The move comes as HSBC builds up its wealth business in China. The bank said in the announcement that expects the number of adults in the country with at least $250,000 in net wealth to double to around 351 million by 2030.
“Mainland China is central to our ambition to be the leading wealth manager in Asia. This investment will allow us to further build out our core wealth business in HSBC Bank China,” Nuno Matos, CEO of wealth and personal banking at HSBC, said in the statement.
Citi’s retail wealth management business in the world’s second-largest economy will be incorporated into HSBC’s wealth and personal banking operations in the country. HSBC’s wealth and personal banking in China has recorded a pretax loss every first half of the year since 2020.
For the first six months of this year, it racked up a $12 million loss, smaller than a $38 million loss in the same period last year. Globally, the same business sector recorded strong growth by delivering $8.6 billion in pretax profit in the first half, up 344% from the same period in 2022.
HSBC has also beefed up other channels to tap wealthy Chinese consumers, including the acquisition of the remaining 50% stake in HSBC Life China, and running a fund joint venture to sell retail mutual funds.
Citi, on the other hand, is exiting its consumer franchise business in China to focus on its institutional business. It is also ramping up efforts to capture high net worth and ultrarich clients in China via Hong Kong. In November, it opened the first Citi Global Wealth Centre in an iconic Hong Kong shopping mall located in an area popular with mainland visitors.
In early June, six months before Citi’s announcement about winding down its China consumer business, the U.S. bank’s CEO, Jane Fraser, became the first foreign executive to meet with Li Yunze, the head of the newly formed National Financial Regulatory Administration, the powerful watchdog for China’s banking and insurance sector. Fraser said in the meeting that the bank is committed to expanding in China, according to an announcement from the Chinese regulator.

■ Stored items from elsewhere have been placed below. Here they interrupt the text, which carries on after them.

/-- The fields of the parcel window by sub-index (Table 02-7). -/
def parcelFields (s : State) (q : Parcel) : List (Nat × Val) :=
  let subs := s.pas.ring.filter fun r => r.num == q.num && r.pass != 1
  let tail := q.tailPast + tailShare q + (subs.map tailShare).foldl (· + ·) 0
  [(4, .int s.tm.now), (5, .int q.cutStart), (6, .int q.cutEnd), (7, .int (sat16 q.len)),
   (8, .int (sat16 (if q.len = 0 then 0 else q.area / q.len))), (9, .int (sat32 (q.area / 100))), (0xA, .int q.startLat),
   (0xB, .int q.startLon), (0xC, .int q.endLat), (0xD, .int q.endLon), (0xE, .int (q.flags + 4 * q.leadState)),
   (0xF, .int q.main), (0x10, .int q.pos), (0x11, .int q.residue), (0x12, .int (max q.resPos 0)), (0x13, .int (sat16 q.feed)),
   (0x14, .int (sat32 q.attr.sep)), (0x15, .int (sat32 q.attr.shoe)), (0x16, .int (sat16 (tail * 32768))),
   (0x17, .int (passOpen s q.num)), (0x18, .int (sat32 q.attr.mass)), (0x19, .int q.leadRef), (0x1A, .int q.probeRef)]

/-- R54: Snapshot 0x01 copies the selected parcel into the session's window. -/
def parcelSnapshot (n : Nat) (s : State) : State :=
  let num := (s.sessOf n).win.parcelSelect
  let q := s.pas.ring.find? fun q => q.num == num && q.pass == 1
  s.updWin n fun w => { w with parcelResult := selectResult s num, parcelCopy := match q with
    | some q => parcelFields s q
    | none => [] }

/-- Writes to 0x3880. -/
def parcelWrite (w : Ctx) (i sub : Nat) (v : Val) (s : State) : Except Nat State :=
  checked w i sub v s fun s => match w.sess with
    | none => .ok s
    | some n => .ok (if sub = 1 then s.updWin n fun x => { x with parcelSelect := (valNum v).toNat } else parcelSnapshot n s)

def execSnapshot (sess : Nat) (v : Int) (s : State) : Out := s.asSession sess 0x3880 fun w => parcelWrite w 0x3880 2 (.int v)

/-- Values that 0x3800–0x3812 and 0x3880 read. -/
def passageRead (s : State) (sess i sub : Nat) : Option Val :=
  if 0x3800 ≤ i ∧ i < 0x380A then
    let k := i - 0x3800
    match sub with
    | 4 => if (s.stOf k).hiSet then none else some (s.val i 3)
    | 7 => some (.int (kernelStep s k))
    | 0x1C => some (.int (stationStatus s k)) | 0x1D => some (.int (s.stOf k).speed)
    | 0x1E => some (.int (inStation s.pas.ring k).length) | 0x1F => some (.int (s.stOf k).travel) | _ => none
  else if i = 0x3810 then (if sub = 9 then some (.int s.pctl.wheelScale) else none)
  else if i = 0x3811 then
    let last : Nat := (s.pas.nextParcel + 2 ^ 32 - 1) % 2 ^ 32
    match sub with
    | 1 => some (.int (((newestOf s.pas.ring).map (·.num)).getD last))
    | 2 => some (.int (((s.pas.ring.find? fun q => q.pass == 1).map (·.num)).getD s.pas.nextParcel))
    | 3 => some (.int (freeEntries s.pas)) | 4 => some (.int (passageFlags s)) | 5 => some (.int s.pctl.resetCount)
    | 6 => some (.int (sat32 s.pas.unattSep)) | 7 => some (.int (sat32 s.pas.unattShoe)) | 8 => some (.int (sat32 s.pas.unattMass))
    | 9 => some (.int s.pctl.discarded) | _ => none
  else if i = 0x3812 then
    let c := s.pctl.cal
    match sub with
    | 3 => some (.int c.state) | 4 => some (.int c.parcels) | 5 => some (.int c.transit) | 6 => some (.int c.step)
    | 7 => some (.bytes (c.kernel.flatMap (leInt 2))) | 9 => some (.int c.quality) | _ => none
  else if i = 0x3880 then
    let w := (s.sessOf sess).win
    if sub = 1 then some (.int w.parcelSelect) else if sub = 3 then some (.int w.parcelResult)
    else some ((w.parcelCopy.find? fun e => e.1 == sub).elim (.int (if sub = 0x19 then 0xFFFF else 0)) (·.2))
  else none

end Sys2Proof.Machine
end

In April 2021, Citi announced that it would exit 14 consumer markets in Asia, Europe, the Middle East, Africa, and Mexico. In Asia, Citi completed the sale of its Taiwan consumer banking business to DBS Bank in August last year. Singapore’s United Overseas Bank also announced in January last year a plan to acquire the U.S. bank’s unsecured and secured lending portfolios, wealth management, and retail businesses in Thailand, Malaysia, Indonesia, and Vietnam for about 4.9 billion Singapore dollars ($3.6 billion).